Insurers did their best to reduce exposure to loss making contracts and improve underwriting profitability, leading to the aviation insurance market shrinking in 2016, according to the latest “Plane Talking” aviation newsletter by JLT.

The combined lead hull and liability premium declined by 7 percent in 2016, finishing at around $1.2 billion, the lowest figure seen since 1999, according to JLT.

“If the contraction in capacity is real (and it has been temporary on many occasions) and the appetite for the different categories of the portfolio remains meaningfully diverse then we could see the turning point in a cycle that has been on a downwards trend since the all-time highs of post 9/11,” said Nigel Weyman chairman aerospace of JLT Specialty.

The broker claims that conditions in the aviation insurance market are showing early signs of hardening and a shift in favour of the underwriter.

Rates and premiums in the airline insurance sector have been steadily falling since 2002, and whilst this downwards trend continued throughout 2016 it is evident that a more resistant and disciplined market is developing, according to JLT.

Underwriters are now seemingly more determined than ever to bring about a change in conditions. They made a concerted effort in 2016, showing greater discipline and being increasingly selective. To some extent this was successful as it tempered reductions somewhat, in comparison to prior years. However the effect wasn’t significant enough to halt the overall downwards direction, according to the newsletter.
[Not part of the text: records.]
-- ==== Sys2Proof/Machine/PortRequests.lean ====
section
/-! DEFINITION. Requests on ports, grants, notices and settings (R200, R203 to R211, R213), the events of the console lines
(R199, R201), and the ends of serial-memory writes (R160, R211). -/

namespace Sys2Proof.Machine

/-! ### Grants and identity (R203 to R205) -/

/-- The map after a GRANT-SET: the bits of the grants that the requesting port holds take the given values (R203). -/
def editedMap (mask given old : Half) : Half := (old &&& ~~~mask) ||| (given &&& mask)

/-- GRANT-SET (R203). -/
def State.takeGrantSet (s : State) (from_ : Port) (port : Nat) (given : Half) : State × Answer :=
  match Port.ofNumber port with
  | none => (s, plain .badArgument)
  | some p =>
    let mask := (s.ports.get from_).held s.settings.distressLevel
    let map := editedMap mask given (s.ports.get p).map
    ({ s with ports := s.ports.set p { s.ports.get p with map } },
      ⟨if mask = 0xFFFF then .ok else .partly, .grants mask map⟩)

/-- GRANT-SET: a port's grant map is edited (R203). -/
def execGrantSet (r : Req) (port : Nat) (map : Half) (s : State) : Result :=
  localRequest .grantSet r s fun t => t.takeGrantSet r.port port map

/-- DISTRESS-LEVEL-SET: the floor of DISTRESS-START, at most 3 (R204). -/
def execDistressLevelSet (r : Req) (level : Nat) (s : State) : Result :=
  localRequest .distressLevelSet r s fun t =>
    ({ t with settings.distressLevel := min level 3 }, okWith (if 3 < level then [.levelClamped] else []))

/-- SHIP-SET (R205). -/
def State.takeShipSet (s : State) (number : Nat) (name callSign : List Byte) : State × Answer :=
  if s.distress.state ≠ .quiet then (s, plain .distressActive)
  else if !shipInRange number then (s, plain .badArgument)
  else
    ({ s with
      settings.identity := { number, name := nameOf 16 name, callSign := nameOf 8 callSign }
      settings.defaulted := false },
      okWith ((if 16 < name.length then [.nameCut] else []) ++ if 8 < callSign.length then [.callSignCut] else []))

/-- SHIP-SET: the ship identity (R205). -/
def execShipSet (r : Req) (number : Nat) (name callSign : List Byte) (s : State) : Result :=
  localRequest .shipSet r s fun t => t.takeShipSet number name callSign

/-! ### Notices (R207, R208) -/

/-- Change one port. -/
def State.updPort (s : State) (p : Port) (f : PortState → PortState) : State :=
  { s with ports := s.ports.set p (f (s.ports.get p)) }

def PortState.route (kinds : Half) (p : PortState) : PortState := { p with choices := kinds }

/-- ROUTE-SET: the port's own routing choices (R207). -/
def execRouteSet (r : Req) (kinds : Half) (s : State) : Result :=
  localRequest .routeSet r s fun t => (t.updPort r.port (PortState.route kinds), plain .ok)

def PortState.pollEnds (p : PortState) : PortState := { p with flags := 0, overrun := false }

/-- POLL (R208). -/
def State.takePoll (s : State) (p : Port) : State × Answer :=
  let q := s.ports.get p
  if q.flags = 0 ∧ !q.overrun then (s, plain .empty) else (s.updPort p PortState.pollEnds, ⟨.ok, .flags q.flags q.overrun⟩)

/-- POLL: the port's flags and overrun mark are returned and cleared (R208). -/
def execPoll (r : Req) (s : State) : Result := localRequest .poll r s fun t => t.takePoll r.port

/-! ### STATUS (R209) -/

def PortState.clearFrameError (p : PortState) : PortState := { p with frameError := false }

def State.answerStatus (s : State) (p : Port) : Answer :=
  let q := s.ports.get p
  ⟨.ok, .status q.level (q.held s.settings.distressLevel) q.map q.frameError s.freePages s.freeRecords s.distress.state
    s.main.inService s.watch.inService s.time.source (s.handler.silence.map fun x => (x.imposer, x.endTime))
    s.settings.saveState s.settings.lastSave (!s.settings.loadGood) s.settings.identity.number s.settings.defaulted⟩

/-- STATUS: the state of the port and of the part; the port's frame-error flag is cleared (R209). -/
def execStatus (r : Req) (s : State) : Result :=
  localRequest .status r s fun t => (t.updPort r.port PortState.clearFrameError, t.answerStatus r.port)

/-! ### Settings and RESTART (R211, R213) -/

/-- SAVE-SETTINGS (R211). -/
def State.takeSaveSettings (s : State) : State × Answer :=
  if s.saving then (s, plain .inUse)
  else ({ s with settings := s.settings.startWrite (.settings s.imageCopy) }, ⟨.ok, .saving s.settings.writing.isSome⟩)

/-- SAVE-SETTINGS: the settings image is written (R211). -/
def execSaveSettings (r : Req) (s : State) : Result := localRequest .saveSettings r s State.takeSaveSettings

/-- RESTART (R213). Its refusals are tested in the order of the rule's text (model choice, log entry 59). -/
def State.takeRestart (s : State) : State × Answer :=
  if s.distress.state ≠ .quiet then (s, plain .distressActive)
  else if s.saving then (s, plain .inUse)
  else (s.restarted, plain .ok)

/-- RESTART: the part starts afresh with its store, log, clock and tally kept (R213). -/
def execRestart (r : Req) (s : State) : Result := localRequest .restart r s State.takeRestart

/-- UNKNOWN-REQUEST: a kind outside the index is answered UNKNOWN-KIND (R200). -/
def execUnknownRequest (r : Req) (kind : Nat) (s : State) : Result :=
  query (.other kind) r s fun _ => plain .unknownKind

/-! ### Console lines (R199, R201) -/

/-- A bad frame is discarded: the frame-error flag is set and the receiver hunts (R199). -/
def PortState.badFrame (p : PortState) : PortState := { p with hunting := true, freshHunt := true, frameError := true }

/-- BAD-FRAME (R199). -/
def execBadFrame (port : Port) (s : State) : Result := localEvent s fun t => t.updPort port PortState.badFrame

/-- A gap inside a frame makes it bad; a receiver that hunts takes no frame (R199). -/
def PortState.gap (p : PortState) : PortState := if p.hunting then p else p.badFrame

/-- CONSOLE-INTER-BYTE-TIMEOUT (R199). -/
def execConsoleInterByteTimeout (port : Port) (s : State) : Result := localEvent s fun t => t.updPort port PortState.gap

def PortState.startByte (p : PortState) : PortState := { p with hunting := false, freshHunt := false }

/-- CONSOLE-START-BYTE: the receiver moves to READING (R199). -/
def execConsoleStartByte (port : Port) (s : State) : Result := localEvent s fun t => t.updPort port PortState.startByte

/-- A byte discarded in HUNTING: the first one sets the frame-error flag (R199). -/
def PortState.discard (p : PortState) : PortState :=
  if p.hunting && p.freshHunt then { p with freshHunt := false, frameError := true } else p

/-- HUNTING-BYTE-DISCARDED (R199). -/
def execHuntingByteDiscarded (port : Port) (s : State) : Result := localEvent s fun t => t.updPort port PortState.discard

def PortState.frameSent (p : PortState) : PortState := { p with outQ := p.outQ.tail }

/-- OUTPUT-FRAME-SENT: the frame being sent leaves the queue (R201). -/
def execOutputFrameSent (port : Port) (s : State) : Result := localEvent s fun t => t.updPort port PortState.frameSent

/-! ### Serial memory (R160, R211) -/

/-- TALLY-WRITE-END (R160, R211). -/
def execTallyWriteEnd (result : WriteResult) (s : State) : Result := localEvent s fun t => t.tallyWritten result

/-- SETTINGS-WRITE-END (R211). -/
def execSettingsWriteEnd (result : WriteResult) (s : State) : Result := localEvent s fun t => t.settingsWritten result

end Sys2Proof.Machine
end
JLT divides the aviation insurance market in three segments. In Tier A, which comprises airlines with typically low-limits, single type fleets/smaller narrowbody aircraft and generally good loss record, the market is still soft, but hardening. Airlines are still achieving rate reductions based on individual levels of growth. Higher capacity is available due to lower limits.

The Tier B group comprises mainly airlines with high-limits, often mixed fleets/large aircraft and variable loss records. In this segment rates are getting closer to what would be considered hard. Renewals are generally flat, capacity levels are restricted due to high-limits. Differentials between lead and following prices are being squeezed.

The third group comprises airlines with major losses and with negative exposure growth. Here rates are already considered hard but the trend is intensifying. Airlines in this segment are receiving rate increases and penalties. Capacity is now extremely limited and companies are receiving added scrutiny from underwriters.

“Whilst the low cost carriers/low-limit buying airlines have enjoyed significant rate reductions, the high-limit/legacy type carriers have pretty much bottomed out and had very modest reductions, if any at all,” Weyman said. “Then finally there are the ‘more challenging renewals’ (those with loss records that are consistently exceeding the premium) which have been subject to very substantial increases.”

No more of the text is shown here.